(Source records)

......

-- ==== Sys2Proof/Machine/Receive.lean ====
section
/-! DEFINITION. The Receive Path (R106–R110) and the whole sample event (R111). -/

namespace Sys2Proof.Machine

/-- The 168 words of a receive place (R109, 11.4). -/
def State.receiveWords (s : State) (block : List Word) (keyed : Bool) : List Word :=
  let d := s.detector
  [1, s.receive.captureSequence, flagsWord [keyed, d.debounced, d.s0, d.s1, d.s2], word d.levelS, word d.levelN, 0, 0, 0]
    ++ block

/-- A capture boundary (R109): the collected block written into its place, or dropped. -/
def captureBlock (block : List Word) (keyed : Bool) (s : State) : State :=
  let base := rxBase (s.receive.captureSequence.toNat % 32)
  let t : State :=
    if s.read base = 0 then (s.writeAll base (s.receiveWords block keyed)).raise .rxReady
    else (s.withReceive { s.receive with overflow := saturate 65535 s.receive.overflow 1 }).raise .rxOverflow
  t.withReceive { t.receive with
    captureSequence := t.receive.captureSequence + 1, collection := [], keyedMark := false }

/-- A sample at the Receive Path (R108): silence and the KEYED mark while PTT is asserted; the 160th makes the boundary. -/
def receiveSample (x : Word) (s : State) : State :=
  let block := s.receive.collection ++ [if s.key.ptt then 0 else x]
  let keyed := s.receive.keyedMark || s.key.ptt
  if 160 ≤ block.length then captureBlock block keyed s
  else s.withReceive { s.receive with collection := block, keyedMark := keyed }

/-- One ADC sample: the Busy Detector first, then the Receive Path (R111). -/
def sampleEvent (x : Word) (cosHigh : Bool) (s : State) : State :=
  let t := receiveSample x (detectSample x cosHigh s)
  { t with samplesOwed := t.samplesOwed - 1 }

/-- This sample brings the debounce run to 8·D, so that debounced busy changes in its event (R116). -/
def completesDebounce (x : Word) (cosHigh : Bool) (s : State) : Bool :=
  !s.detector.held && (s.detector.evaluate s.params x cosHigh).debounced != s.detector.debounced

/-- The next sample is the 160th of its block (R107). -/
def completesBlock (s : State) : Bool := decide (159 ≤ s.receive.collection.length)

end Sys2Proof.Machine
end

......

**WHAT THE TASK REQUIRES:**
In the entries above, locate every line with the word "debounced" and copy it.

**PROBLEM SOLUTION:**
  [1, s.receive.captureSequence, flagsWord [keyed, d.debounced, d.s0, d.s1, d.s2], word d.levelS, word d.levelN, 0, 0, 0]
/-- This sample brings the debounce run to 8·D, so that debounced busy changes in its event (R116). -/
  !s.detector.held && (s.detector.evaluate s.params x cosHigh).debounced != s.detector.debounced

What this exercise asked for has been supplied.